----- DATA SHOWN -----

-- ==== Sys2Proof/Laws/PerInstr.lean ====
section
/-! SUPPORT. One law per command: a well-formed command names only instances the module has. -/

namespace Sys2Proof.Laws.Names
open Sys2Proof
set_option Elab.async false

/-- The instances a command names, each as its index and how many of its kind the module has. -/
def named : Instr → List (Nat × Nat)
  | .nop c _ => [(c, 4096)]
  | .copy c _ => [(c, 4096)]
  | .fill c _ => [(c, 4096)]
  | .fence c _ => [(c, 4096)]
  | .mailboxPost c _ => [(c, 4096)]
  | .counterSnapshot c _ => [(c, 4096)]
  | .reservedOpcode c _ => [(c, 4096)]
  | .stepBegin c _ => [(c, 4096)]
  | .layerFwd c _ => [(c, 4096)]
  | .layerBwd c _ => [(c, 4096)]
  | .attnFwd c _ => [(c, 4096)]
  | .attnBwd c _ => [(c, 4096)]
  | .loss c _ => [(c, 4096)]
  | .branch c _ => [(c, 4096)]
  | .stepEnd c _ => [(c, 4096)]
  | .evalBegin c _ => [(c, 4096)]
  | .evalEnd c _ => [(c, 4096)]
  | .vecKernelLoad c _ => [(c, 4096)]
  | .vecKernelRun c _ => [(c, 4096)]
  | .vecKernelUnload c _ => [(c, 4096)]
  | .vecKernelLoadRun c _ => [(c, 4096)]
  | .updateNorm c _ => [(c, 4096)]
  | .updateApply c _ => [(c, 4096)]
  | .precondStat c _ => [(c, 4096)]
  | .precondRoot c _ => [(c, 4096)]
  | .programFlush c _ => [(c, 4096)]
  | .programDirectLevels c _ => [(c, 4096)]
  | .programDirectMaster c _ => [(c, 4096)]
  | .columnRescaleAuto c _ => [(c, 4096)]
  | .columnRescaleExplicit c _ => [(c, 4096)]
  | .columnRescaleRestore c _ => [(c, 4096)]
  | .muster c _ => [(c, 4096)]
  | .tileTest c _ => [(c, 4096)]
  | .reduce c _ => [(c, 4096)]
  | .gather c _ => [(c, 4096)]
  | .sync c _ => [(c, 4096)]
  | .fabricPut c _ => [(c, 4096)]
  | .fabricGet c _ => [(c, 4096)]
  | .fabricAtomicAdd c _ => [(c, 4096)]
  | .fabricAtomicSwap c _ => [(c, 4096)]
  | .fabricAtomicCas c _ => [(c, 4096)]
  | .fabricAtomicAnd c _ => [(c, 4096)]
  | .fabricAtomicOr c _ => [(c, 4096)]
  | .fabricAtomicUmax c _ => [(c, 4096)]
  | .configStage c _ => [(c, 4096)]
  | .configCommit c _ => [(c, 4096)]
  | .descriptorFetch c => [(c, 4096)]
  | .doorbellTail link func _ _ => [(link, 2), (func, 64)]
  | .doorbellHead link func _ _ => [(link, 2), (func, 64)]
  | .irqGapExpiry c => [(c, 4096)]
  | .msixUnmask link func vec => [(link, 2), (func, 64), (vec, 32)]
  | .contextEnable _ c _ => [(c, 4096)]
  | .contextDisable _ c _ => [(c, 4096)]
  | .contextRebind link c => [(c, 4096), (link, 2)]
  | .mailboxWrite _ _ f _ _ => [(f, 2)]
  | .mailboxRead _ _ f _ => [(f, 2)]
  | .aclEntryWrite _ t e _ => [(t, 64), (e, 64)]
  | .linkDown link => [(link, 2)]
  | .linkUp link => [(link, 2)]
  | .hostLinkReset link _ => [(link, 2)]
  | .pfFlr link => [(link, 2)]
  | .mvmStart p n => [(p, 8), (n, 8192)]
  | .mvmComplete p n _ => [(p, 8), (n, 8192)]
  | .codePacket p => [(p, 8)]
  | .arrayResultDeliver p => [(p, 8)]
  | .dieQuiesce _ p _ => [(p, 8)]
  | .dieRun p _ => [(p, 8)]
  | .dieUpdateEnd p => [(p, 8)]
  | .portArbitrate p => [(p, 8)]
  | .portPreempt p => [(p, 8)]
  | .requestDrop p => [(p, 8)]
  | .lockSet p n _ _ => [(p, 8), (n, 8192)]
  | .lockClear p n => [(p, 8), (n, 8192)]
  | .batchStart p => [(p, 8)]
  | .levelReadDone p n _ => [(p, 8), (n, 8192)]
  | .verifyReadDone p n _ => [(p, 8), (n, 8192)]
  | .batchEnd p n => [(p, 8), (n, 8192)]
  | .livenessRevoke p => [(p, 8)]
  | .reconcileRead p _ => [(p, 8)]
  | .reconcileDrain p => [(p, 8)]
  | .columnRescaleRun p _ _ => [(p, 8)]
  | .columnRemap p _ _ => [(p, 8)]
  | .tileRetire p n _ _ => [(p, 8), (n, 8192)]
  | .referenceRestore p _ _ => [(p, 8)]
  | .vprogClose p => [(p, 8)]
  | .vprogOutOfWindow p => [(p, 8)]
  | .vprogIdleOpen p => [(p, 8)]
  | .hkConversion d _ => [(d, 10)]
  | .hkLowPower d => [(d, 10)]
  | .monLock _ d _ => [(d, 10)]
  | .mirrorEnable _ d _ => [(d, 10)]
  | .musterDueTimer p f => [(p, 8), (f, 64)]
  | .driftTrackerUpdate p f => [(p, 8), (f, 64)]
  | .musterStart p f => [(p, 8), (f, 64)]
  | .musterForce p f => [(p, 8), (f, 64)]
  | .musterComplete p n _ => [(p, 8), (n, 8192)]
  | .musterRetry p n => [(p, 8), (n, 8192)]
  | .gradualApplyStart p => [(p, 8)]
  | .gradualApplyStep p n _ => [(p, 8), (n, 8192)]
  | .chainAssign _ u _ => [(u, 80)]
  | .chainComplete u _ => [(u, 80)]
  | .tileDrain u => [(u, 80)]
  | .recountDone u _ => [(u, 80)]
  | .invocationStart e => [(e, 40)]
  | .partialCombine e => [(e, 40)]
  | .kernelWatchdog e => [(e, 40)]
  | .holdWaitExpiry e => [(e, 40)]
  | .copyEngineDone e _ => [(e, 40)]
  | .summaryDrain e => [(e, 40)]
  | .varith e => [(e, 40)]
  | .vfma e => [(e, 40)]
  | .vun1 e => [(e, 40)]
  | .vun2 e => [(e, 40)]
  | .vcmp e => [(e, 40)]
  | .vsel e => [(e, 40)]
  | .vsmxSexp e => [(e, 40)]
  | .vsmxSnorm e => [(e, 40)]
  | .vcvt e => [(e, 40)]
  | .vbcastBs e => [(e, 40)]
  | .vbcastBl e => [(e, 40)]
  | .vbcastIota e => [(e, 40)]
  | .vpermIdx e => [(e, 40)]
  | .vpermRot e => [(e, 40)]
  | .vred e => [(e, 40)]
  | .pred e => [(e, 40)]
  | .setvl e => [(e, 40)]
  | .vld e => [(e, 40)]
  | .vst e => [(e, 40)]
  | .vldt e => [(e, 40)]
  | .vstt e => [(e, 40)]
  | .top e => [(e, 40)]
  | .tred e => [(e, 40)]
  | .xcopy e => [(e, 40)]
  | .xwait e => [(e, 40)]
  | .wrOpen e => [(e, 40)]
  | .wrRow e => [(e, 40)]
  | .wrClose e => [(e, 40)]
  | .wrSatcnt e => [(e, 40)]
  | .wrUnfcnt e => [(e, 40)]
  | .voutl e => [(e, 40)]
  | .salu e => [(e, 40)]
  | .saddi e => [(e, 40)]
  | .sli e => [(e, 40)]
  | .sld e => [(e, 40)]
  | .sst e => [(e, 40)]
  | .slane e => [(e, 40)]
  | .scond e => [(e, 40)]
  | .br e => [(e, 40)]
  | .tqHdr e => [(e, 40)]
  | .tqHbind e => [(e, 40)]
  | .tqHdone e => [(e, 40)]
  | .tqHtake e => [(e, 40)]
  | .tqHrel e => [(e, 40)]
  | .spush e => [(e, 40)]
  | .ctlNop e => [(e, 40)]
  | .ctlEnd e => [(e, 40)]
  | .ctlFault e => [(e, 40)]
  | .migrationDone k => [(k, 8)]
  | .signalDetect p _ => [(p, 12)]
  | .trainDone p _ => [(p, 12)]
  | .trainTimeout p _ _ => [(p, 12)]
  | .alignMask p _ _ => [(p, 12)]
  | .alignTimeout p => [(p, 12)]
  | .identitySend p => [(p, 12)]
  | .identityRecord p _ => [(p, 12)]
  | .identTimeout p => [(p, 12)]
  | .bringupRetry p => [(p, 12)]
  | .portRetrain _ p => [(p, 12)]
  | .portLaneClr _ p => [(p, 12)]
  | .frameReceive p _ => [(p, 12)]
  | .ackTimeout p => [(p, 12)]
  | .recoverDone p _ => [(p, 12)]
  | .recoverTimeout p => [(p, 12)]
  | .skipSend p => [(p, 12)]
  | .lossOfSignal p _ => [(p, 12)]
  | .fenceReceive p => [(p, 12)]
  | .pktWrite p => [(p, 12)]
  | .pktRead p => [(p, 12)]
  | .pktReadData p => [(p, 12)]
  | .pktWriteAck p => [(p, 12)]
  | .pktAtomic p => [(p, 12)]
  | .pktAtomicResult p => [(p, 12)]
  | .pktDenial p => [(p, 12)]
  | .pktCollectiveData p => [(p, 12)]
  | .pktCollectiveControl p => [(p, 12)]
  | .pktRingData p => [(p, 12)]
  | .pktTimeSync p _ => [(p, 12)]
  | .pktCredit p => [(p, 12)]
  | .pktManagement p => [(p, 12)]
  | .ringStepSend c _ => [(c, 4096)]
  | .collectiveTimeout c _ => [(c, 4096)]
  | .epochHoldExpiry b => [(b, 2)]
  | .spareReadyNotice p => [(p, 12)]
  | .spareDecision p => [(p, 12)]
  | .analogueCheck p pt _ _ => [(p, 8), (pt, 8320)]
  | .thresholdWindowExpiry row => [(row, 14)]
  | .stackTempRead k _ => [(k, 8)]
  | .counterLoad _ d _ _ => [(d, 10)]
  | .counterReadLatch _ d _ => [(d, 10)]
  | .hostLinkResetExit link => [(link, 2)]
  | .vprogInWindow p => [(p, 8)]
  | .illegalInstruction e => [(e, 40)]
  | .nakResendTimeout p => [(p, 12)]
  | _ => []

-----

◆ ACTIVITY
Which lines in the records above contain the word "link"? Copy each one.

◆ REPLY
  | .doorbellTail link func _ _ => [(link, 2), (func, 64)]
  | .doorbellHead link func _ _ => [(link, 2), (func, 64)]
  | .msixUnmask link func vec => [(link, 2), (func, 64), (vec, 32)]
  | .contextRebind link c => [(c, 4096), (link, 2)]
  | .linkDown link => [(link, 2)]
  | .linkUp link => [(link, 2)]
  | .hostLinkReset link _ => [(link, 2)]
  | .pfFlr link => [(link, 2)]
  | .hostLinkResetExit link => [(link, 2)]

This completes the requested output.